[EXERCISE DETAILS] Search the lines of the records for the word "under", and copy every line that has it.

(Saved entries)
□ □ □ □ □

-- ==== Sys2Proof/Machine/Params.lean ====
section
/-! DEFINITION. The default parameters of a run (00_scope.md R5): the font table (20_memory.md R72), the policy, the
scheduler's form, and the two periods of the clocked form (60_exceptions.md R214). -/

namespace Sys2Proof.Machine

/-- The glyphs 0 to 7 of the default font (20_memory.md R72). -/
def fontLow : Vector Byte 40 :=
  #v[0xF0#8, 0x90#8, 0x90#8, 0x90#8, 0xF0#8,
     0x20#8, 0x60#8, 0x20#8, 0x20#8, 0x70#8,
     0xF0#8, 0x10#8, 0xF0#8, 0x80#8, 0xF0#8,
     0xF0#8, 0x10#8, 0xF0#8, 0x10#8, 0xF0#8,
     0x90#8, 0x90#8, 0xF0#8, 0x10#8, 0x10#8,
     0xF0#8, 0x80#8, 0xF0#8, 0x10#8, 0xF0#8,
     0xF0#8, 0x80#8, 0xF0#8, 0x90#8, 0xF0#8,
     0xF0#8, 0x10#8, 0x20#8, 0x40#8, 0x40#8]

/-- The glyphs 8 to F of the default font (20_memory.md R72). -/
def fontHigh : Vector Byte 40 :=
  #v[0xF0#8, 0x90#8, 0xF0#8, 0x90#8, 0xF0#8,
     0xF0#8, 0x90#8, 0xF0#8, 0x10#8, 0xF0#8,
     0xF0#8, 0x90#8, 0xF0#8, 0x90#8, 0x90#8,
     0xE0#8, 0x90#8, 0xE0#8, 0x90#8, 0xE0#8,
     0xF0#8, 0x80#8, 0x80#8, 0x80#8, 0xF0#8,
     0xE0#8, 0x90#8, 0x90#8, 0x90#8, 0xE0#8,
     0xF0#8, 0x80#8, 0xF0#8, 0x80#8, 0xF0#8,
     0xF0#8, 0x80#8, 0xF0#8, 0x80#8, 0x80#8]

/-- The default `FONT`, 16 glyphs of 5 bytes (20_memory.md R72). -/
def defaultFont : Vector Byte 80 := fontLow ++ fontHigh

/-- The default parameters (00_scope.md R5); the interleaved form of the scheduler is the one "normative for proofs"
(92_eei_decisions.md D22). -/
def defaultParams : Params :=
  { font := defaultFont, sysPolicy := .fault, form := .interleaved, fClk := 3000 }

/-- Input levels at rest: no control input is asserted, no key is held, and the schedule gives an instruction step. -/
def quietInputs : Inputs :=
  { rst := false, romValid := false, romByte := 0#8, bootGo := false, stop := false, keys := 0#16, rnd := 0#8,
    tick := .instruction }

/-- The environment at reset: the control inputs at rest, the data inputs free values (log entry 3). -/
def initialEnv : Env :=
  { now := { quietInputs with
      romByte := (Config.freeInputs 0).romByte
      keys := (Config.freeInputs 0).keys
      rnd := (Config.freeInputs 0).rnd }
    script := [], held := false, drawn := 1 }

end Sys2Proof.Machine

namespace Sys2Proof

/-- `P_INSTR = F_CLK / 500` (60_exceptions.md R214). -/
def Params.pInstr (p : Params) : Nat := p.fClk / 500

/-- `P_TIMER = F_CLK / 60` (60_exceptions.md R214). -/
def Params.pTimer (p : Params) : Nat := p.fClk / 60

/-- The legal parameters: `F_CLK` is a positive multiple of 3000 Hz (00_scope.md R5, 60_exceptions.md R214). -/
def Params.legal (p : Params) : Bool := decide (0 < p.fClk) && decide (p.fClk % 3000 = 0)

end Sys2Proof
end

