-- ==== Sys2Proof/Machine/Flags.lean ====
section
/-! DEFINITION. What goes to `VF` (10_state.md R22), computed from the exact result or from the operand before the shift
(41_alu.md R152). -/

namespace Sys2Proof.Machine

/-- Carry of an addition: the unmasked sum exceeds 255 (41_alu.md R146). -/
def carryOfAdd (a b : Byte) : Bool := decide (255 < a.toNat + b.toNat)

/-- Not-borrow of a subtraction: the minuend is strictly greater (41_alu.md R152 e). -/
def notBorrow (minuend subtrahend : Byte) : Bool := decide (subtrahend.toNat < minuend.toNat)

/-- Bit 0 before a shift right (41_alu.md R148). -/
def shiftedOutRight (a : Byte) : Bool := a.getLsbD 0

/-- Bit 7 before a shift left (41_alu.md R150). -/
def shiftedOutLeft (a : Byte) : Bool := a.getLsbD 7

end Sys2Proof.Machine
end

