-- ==== Sys2Proof/Machine/Display.lean ====
section
/-! DEFINITION. The display and the sprite-blit engine (43_display.md). Both instructions leave pc = pc0 + 2. -/

namespace Sys2Proof.Machine

/-- `CLS` (43_display.md R170). -/
def execCls (s : State) : Result := .next (s.setFb blankFramebuffer)

/-- The pixels under the 1 bits of one sprite row byte b, sprite row k, left first (43_display.md R171, R173). -/
def rowPixels (x0 y0 b : Byte) (k : Nat) : List (Fin 32 × Fin 64) :=
  ((List.range 8).filter (spriteBit b)).map fun j => (pixelRow y0 k, pixelColumn x0 j)

/-- The pixels under the 1 bits of the sprite of n rows at `I`, top row first, in the order of R171's loops. -/
def State.spritePixels (s : State) (x0 y0 : Byte) (n : Nat) : List (Fin 32 × Fin 64) :=
  (List.range n).flatMap fun k => rowPixels x0 y0 (s.mem.read (s.ea k)) k

/-- The body of R171's loops: each pixel is toggled, and f becomes 1 if it was set before. -/
def blit : List (Fin 32 × Fin 64) → Framebuffer → Bool → Framebuffer × Bool
  | [], fb, f => (fb, f)
  | (r, c) :: rest, fb, f => blit rest (fb.toggle r c) (f || fb.pixel r c)

/-- `DRW Vx, Vy, n` (43_display.md R171): both coordinates are read before `VF` is written. -/
def execDrw (x y : Reg) (n : Fin 16) (s : State) : Result :=
  let drawn := blit (s.spritePixels (s.reg x) (s.reg y) n.val) s.fb false
  .next (s.transfer (s.ea 0) n.val ((s.setFb drawn.1).setFlag drawn.2))

end Sys2Proof.Machine
end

□ □ □ □ □

[TASK OUTPUT]
/-- The pixels under the 1 bits of one sprite row byte b, sprite row k, left first (43_display.md R171, R173). -/
/-- The pixels under the 1 bits of the sprite of n rows at `I`, top row first, in the order of R171's loops. -/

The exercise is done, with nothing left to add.